The Archive Base Latest Questions

Editorial Team
  • 0
Asked: 2026-06-08T03:39:10+00:00

I have this code : typedef struct node { int data; struct node *left;

  • 0

I have this code : 

        typedef struct node
    {
        int data;
        struct node *left;
        struct node *right;
} node;

void Build (node *root , int i)
{
        if (i < 7)
    {
        root = (node *)malloc (sizeof(node));
        root->data = i;
        Build(root->left,2*i+1);
        Build(root->right,2*i+2);
    }
    else
        root = NULL;
}
void Print (node *root)
{
    if (root)
    {
        printf ("%d  ",root->data);
        Print(root->left);
        Print(root->right);
    }
}
void main()
{
    node *tree;

    Build(tree,0);
    Print(tree);
}

two things that I dont understand ,
1. why can’t I pass Build(tree,0) ? it says it’s uninitialized , but why shuold I care if it’s uninitialized ? I’m allocating all the memory needed straight away so it’s gonna be pointing on the new allocated node.

how can I fix this code? thank you!!!

Share

Leave an answer

You must login to add an answer.

Need An Account,

1 Answer

  1. Editorial Team

    Your node * to tree is uninitialized.

    node *tree;

    That matters because the code line

    root = (node *)malloc (sizeof(node));

    allocates memory to a local copy of root.
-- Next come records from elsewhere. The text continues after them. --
-- ==== Sys2Proof/Config.lean ====
section
/-! DEFINITION. What the spec leaves open, as constants without a body: free values. `State.fresh` counts the free
values a run has used, and each use applies its constant to that counter, so that nothing constrains the value. -/
namespace Sys2Proof.Config

/-- Whether a read of a pending register takes the written value (R23). -/
opaque takesNew : Nat → Bool
/-- The quad and core fields of a Spring slot's c.place (R26), which name no user core. -/
opaque springPlace : Nat → BitVec 5
/-- What the root of trust computes: signatures, digests, wrapped keys and certificate bytes (R336, R365 to R368). -/
opaque nyldoronByte : Nat → BitVec 8
/-- Whether a check of the root of trust passes: an image's signature, a certificate, a key's check value (R336, R367,
R368). -/
opaque nyldoronPasses : Nat → Bool
/-- The sensor reading of tmax, in 1/16 °C (R354). -/
opaque dieTemperature : Nat → BitVec 16
/-- How late a core observes pod time, before it is reduced to 0 to 4 ns (R222, R226). -/
opaque timeLate : Nat → Nat
/-- What a read of a doorbell register returns, which the spec does not say (R329). -/
opaque doorbellRead : Nat → BitVec 64
/-- What an agent reads where a page forbids its read and the spec states no outcome (R315, R321). -/
opaque agentRead : Nat → BitVec 64
/-- Which pixel of a primitive a tile unit rasterises next (R315). -/
opaque pixelPick : Nat → Nat
/-- A byte of the sealed image as another package reads it (R279, R365). -/
opaque sealedByte : Nat → BitVec 8
/-- Whether a stage of bring-up passes (R361). -/
opaque stagePasses : Nat → Bool
/-- The version that a loaded patch image reports (R336). -/
opaque patchVersion : Nat → BitVec 32
/-- The identity certificate chain, X.509 DER (R367). -/
opaque certificate : Nat → List (BitVec 8)
/-- What a restore of an image that this package did not seal decrypts to (R368, R369). -/
opaque restoredCells : Nat → List (Nat × BitVec 8)
/-- The accumulator words, by core and place, that such a restore decrypts to. -/
opaque restoredAccs : Nat → List (Nat × Tab (BitVec 32) × List Nat)
/-- The vector registers, by slot and number, that such a restore decrypts to. -/
opaque restoredFiles : Nat → List (Nat × Tab (BitVec 1024) × List Nat)
/-- The words of the sequencer's control store, which is fixed in the base die (R336). -/
opaque controlStore : BitVec 12 → BitVec 96
/-- The entries of a patch image, by number, each an address of the control store and the word that replaces it (R336). -/
opaque patchImage : Nat → Tab (BitVec 12 × BitVec 96)
/-- Whether a link to the master is still up after another has gone down (R360). -/
opaque masterLinked : Nat → Bool
/-- The idle clk that the power limit inserts between K-steps (R371). -/
opaque idleClk : Nat → Nat

end Sys2Proof.Config
end

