/-- A launch (R337 to R344). `scrBase` is the core scratch grant's base on each granted core's cluster and `dsBase` the
die scratch grant's base on each die, in the units of R338; `place` gives the slot key of each c.tid at dispatch, `quads`
the granted (cluster, quad) pairs; `halted` the c.tids of halted threads and `killed` of those that SLOTCTL KILL ended.
`start` is the first PC, `shadow` the values of c.fmt.a, c.fmt.b, c.fmt.c, c.scale.a and c.scale.b (R338). `gone` are the
c.tids of saved contexts that a forced unload marked (R350), `outcome` the failure code the launch ends with; `cores` are the
cores that hold a core scratch grant, and `codeMem` the code as it stood at dispatch (R259). -/
structure Launch where
  part : Nat
  num : BitVec 32
  queue : Nat
  index : Nat
  prio : Nat
  code : Nat
  S : Nat
  C : Nat
  Q : Nat
  K : Nat
  gang : Bool
  budget : Nat
  scr : Nat
  cm : Nat
  ds : Nat
  scrBase : Tab Nat
  dsBase : Tab Nat
  place : Tab Nat
  start : Nat
  args : Nat
  shadow : List Nat
  base0 : Bool
  /-- The kernel is of a SPILL image, whose threads of one core at dispatch resume together (R389). -/
  spill : Bool
  /-- Where a launch that spills stands: for each core of its dispatch, the core on which that core's threads stand (R389). -/
  stands : Tab Nat
  halted : List Nat
  killed : List Nat
  preempted : Bool
  gone : List Nat
  saved : Tab Nat
  /-- Error codes of entries that completed for a thread in no slot, by c.tid × 8 + queue code (R215). -/
  errs : Tab Nat
  frames : List Nat
  outcome : Option Nat
  done : Bool
  cores : List Nat
  codeMem : List Host.Cell
  deriving DecidableEq, Repr

/-- A packet its queue has started and that has not completed (R332). -/
structure Started where
  index : Nat
  /-- The 64 bytes of the packet, as a number. -/
  bytes : Nat
  /-- The launch it made, or the engine entry of a COPY packet, where it has one. -/
  ref : Option Nat
  deriving DecidableEq, Repr

/-- A host queue as the device keeps it (R328): state 0 DISABLED, 1 ACTIVE, 2 ERROR. -/
structure HQueue where
  state : Nat
  base : Nat
  lsize : Nat
  prio : Nat
  flags : Nat
  die : Nat
  rd : Nat
  wr : Nat
  ecode : Nat
  eindex : Nat
  started : List Started
  /-- A LAUNCH packet at the head that waits for resources (R341). -/
  waiting : Option Started
  /-- The descriptor has been read since the queue was last DISABLED from reset (R328). -/
  seen : Bool
  deriving DecidableEq, Repr

/-- A queue before its first doorbell. -/
def HQueue.disabled : HQueue :=
  { state := 0, base := 0, lsize := 0, prio := 0, flags := 0, die := 0, rd := 0, wr := 0, ecode := 0, eindex := 0,
    started := [], waiting := none, seen := false }

/-- A partition's block and what the device keeps for it (R355, R350, R269). -/
structure Partition where
  state : BitVec 2
  uroot : Word
  sroot : Word
  qtab : Word
  ctab : Word
  hot : Word
  clus : Word
  dshare : Word
  pool : BitVec 24
  entry : Word
  tring : BitVec 32
  patch : BitVec 32
  ended : BitVec 32
  spare : BitVec 32
  errdata : Word
  b2base : BitVec 9
  /-- The roots in force: a written root takes effect at a TLBINV of kind 1 (R269). -/
  uEff : Word
  sEff : Word
  /-- The pool layout in force: the one that the partition's last start applied (R355). -/
  poolEff : BitVec 24
  launchCount : BitVec 32
  queues : Tab HQueue
  codeStatus : Word
  /-- The code table entries in state gone whose pins have not fallen to 0 (R350). -/
  goneCode : List Nat
  /-- The handles whose entries hold code (R349). -/
  loaded : List Nat
  deriving DecidableEq, Repr

/-- A partition after reset (R355). -/
def Partition.off : Partition :=
  { state := 0, uroot := 0, sroot := 0, qtab := 0, ctab := 0, hot := 0, clus := 0, dshare := 0, pool := 0x804010,
    entry := 0, tring := 0, patch := 0, ended := 0, spare := 64, errdata := 0, b2base := 0, uEff := 0, sEff := 0,
    poolEff := 0x804010,
    launchCount := 0, queues := [], codeStatus := 0, goneCode := [], loaded := [] }

/-- A core after reset; its pool boundaries are those of a partition's reset (R355). -/
def Core.fresh : Core :=
  { pool := 0x804010, h := [], hw := [], acc := [], accOwner := none, accPoison := [], strm := [], strmBad := [], vfree := 0, vlast := 15 }

/-- What the supervisor of a cluster keeps (R227, R228). `ring` holds the occupied places of the trap ring, `undelivered`
the places of records no Spring slot has taken, in order, `waitRecs` the records that wait for a place, each with its
slot's key where a thread wrote it. -/
structure Cluster where
  ring : List Nat
  nextPlace : Nat
  undelivered : List (Nat × Rec)
  waitRecs : List (Option Nat × Rec)
  serialCount : BitVec 26
  deriving DecidableEq, Repr

/-- A cluster after reset. -/
def Cluster.fresh : Cluster :=
  { ring := [], nextPlace := 0, undelivered := [], waitRecs := [], serialCount := 0 }

/-- An entry of a die's error log (R284): the structure code, the location, the clk, and how it was found: 0 signalled,
1 deferred, 2 by the scrubber, 3 a Spring slot's trap (R230). -/
structure ErrEntry where
  structCode : Nat
  location : Nat
  clk : Nat
  how : Nat
  deriving DecidableEq, Repr

/-- What a die keeps: the counts of corrected and uncorrectable errors by structure code (R284), its error log, whether it
is in reset (R364), the queue its sequencer last started as partition × 256 + number, the first clk at which it may start
another packet (R335), and the partition that last held each 64 KiB unit of die scratch (R263). -/
structure Die where
  corrected : Tab Nat
  uncorrectable : Tab Nat
  log : List ErrEntry
  inReset : Bool
  lastQueue : Nat
  nextStart : Nat
  holder : Tab Nat
  deriving DecidableEq, Repr

/-- A die after reset. -/
def Die.fresh : Die :=
  { corrected := [], uncorrectable := [], log := [], inReset := false, lastQueue := 2047, nextStart := 0, holder := [] }

/-- The device control block and what stands behind it (R354, R365, R370). -/
structure Device where
  fail : BitVec 8
  stage : BitVec 4
  sealed : Bool
  keep : Bool
  lc : BitVec 2
  pkg : BitVec 7
  locked : Bool
  master : Bool
  dsplit : BitVec 32
  mbox : Word
  mbuf : Word
  mstat : BitVec 2
  plimit : BitVec 16
  b2base : BitVec 9
  /-- The route table: down in bit 15, the links in bits [8:0]; unlisted is down with no links. -/
  routes : Tab (BitVec 16)
  /-- The links that are up, with the package at their far end. -/
  links : Tab Nat
  /-- Tarn lanes replaced by a spare, by link. -/
  lanes : Tab Nat
  /-- The seal key's identity where there is one, and whether KEYRECV has installed one since cold reset (R365, R368). -/
  sealKey : Option Nat
  keyRecv : Bool
  /-- A seal is in progress; a rung 6 that waits for its end (R365). -/
  sealing : Bool
  rung6Held : Bool
  /-- The compute dies are powered down after a thermal trip (R371). -/
  tripped : Bool
  /-- The clusters whose spare quad is in use, with the quad index it took (R370). -/
  spares : Tab Nat
  /-- The patch RAM: whether an image is loaded, and the valid entries by number, each a 12-bit control store address and
  the 96-bit word that overrides it (R336). -/
  patched : Bool
  patchRam : Tab (BitVec 12 × BitVec 96)
  bootCount : Word
  /-- Uncorrectable errors by quad, core number ÷ 4 (R370). -/
  quadErrs : Tab Nat
  /-- Accesses through BAR2 that were not performed, by function, offset and whether a write (R356). -/
  aer : List (Nat × Nat × Bool)
  /-- MSI-X vectors raised, by function (0 the physical, v + 1 virtual function v) and vector (R356). -/
  irqs : List (Nat × Nat)
  deriving DecidableEq, Repr

/-- A submitted ray of a MARCH (R203 to R207), with FP32 values as patterns: its steps so far, the cell and t it has
reached, the last step's exit face and field value, its records (cell, t_in, t_out, value_in, value_out), and its status,
detail, t and value once it has ended. -/
structure Ray where
  idx : Nat
  ox : Nat
  oy : Nat
  oz : Nat
  dx : Nat
  dy : Nat
  dz : Nat
  tmax : Nat
  cell : Nat
  t : Nat
  steps : Nat
  acc : Nat
  face : Nat
  last : Nat
  recs : List (Nat × Nat × Nat × Nat × Nat)
  out : Option (Nat × Nat × Nat × Nat)
  deriving DecidableEq, Repr

/-- What a MARCH captured at issue (R204, R286): the mode, the step limit, the mesh descriptor's fields, the RECORD capacity,
the pages held by virtual address ÷ 4096, and its result buffer as 64 B parts of storage with their attributes; whether the
unit has taken it; and its rays. -/
structure March where
  mode : Nat
  limit : Nat
  cells : Nat
  verts : Nat
  ccount : Nat
  vcount : Nat
  poly : Bool
  cap : Nat
  pages : List Nat
  buf : List (Nat × Nat)
  taken : Bool
  rays : List Ray
  deriving DecidableEq, Repr

/-- The work of an engine queue entry (R214). -/
inductive Job where
  /-- A COPY or FILL command (R217). -/
  | copy (src dst len : Nat)
  | fill (pattern dst len : Nat)
  /-- A COLL command (R218): the key, the operation, the type, the members, the root's rank, the element count, and the
  virtual addresses of source and destination. -/
  | coll (key op ty members root count src dst : Nat)
  | march (m : March)
  /-- An entry of an agent's queue (R210, R212). -/
  | push
  /-- MST (R158): the slice, the pages of its rows by virtual address ÷ 4096, the rows as spans of storage with their
  attributes, the bytes read when the slice was read, and whether it has been. -/
  | mst (slice : Nat) (pages : List Nat) (rows : List (Nat × Nat × Nat)) (core : Nat) (data : List (BitVec 32 × Bool)) (started : Bool)
  deriving DecidableEq, Repr

/-- An accepted engine queue entry (R214, R215). `owner` is the launch and c.tid of the thread, or the identity alone for a
Spring slot; `slot` the key of the issuing slot, `q` the queue code; `code` the error code it will complete with, and
`finished` says that its effects are complete. -/
structure Entry where
  id : Nat
  owner : Option Nat × Nat
  part : Nat
  slot : Nat
  q : Nat
  job : Job
  code : Nat
  finished : Bool
  deriving DecidableEq, Repr

/-- What another package's collective engine has sent for a COLL (R218): the key, the sender, its operation, type, members,
root and count, and its bytes. -/
structure RemoteColl where
  key : Nat
  pkg : Nat
  op : Nat
  ty : Nat
  members : Nat
  root : Nat
  count : Nat
  data : List Byte
  deriving DecidableEq, Repr

/-- A QFENCE (R220): the entries of its owner below `bound` in the queues of `set` come before later ones of those queues. -/
structure Fence where
  owner : Option Nat × Nat
  core : Nat
  set : Nat
  bound : Nat
  deriving DecidableEq, Repr

/-- An entry of an agent's queue (R212): its sequence number, the engine entry it counts as, its 64 bytes as a number,
whether the agent has taken it, and what it has left to do (R324, R325). -/
structure QItem where
  seq : Nat
  id : Nat
  data : Nat
  taken : Bool
  left : Nat
  deriving DecidableEq, Repr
Once you leave function scope of Build, the copy of root goes out of scope. Memory leak.

    Remember, everything is passed by value in C.

    If you really want Build to allocate the memory, the signature would have to be

    void Build (node **root , int i)

    and your code in that method would have to refer to *root instead of root.

    • 0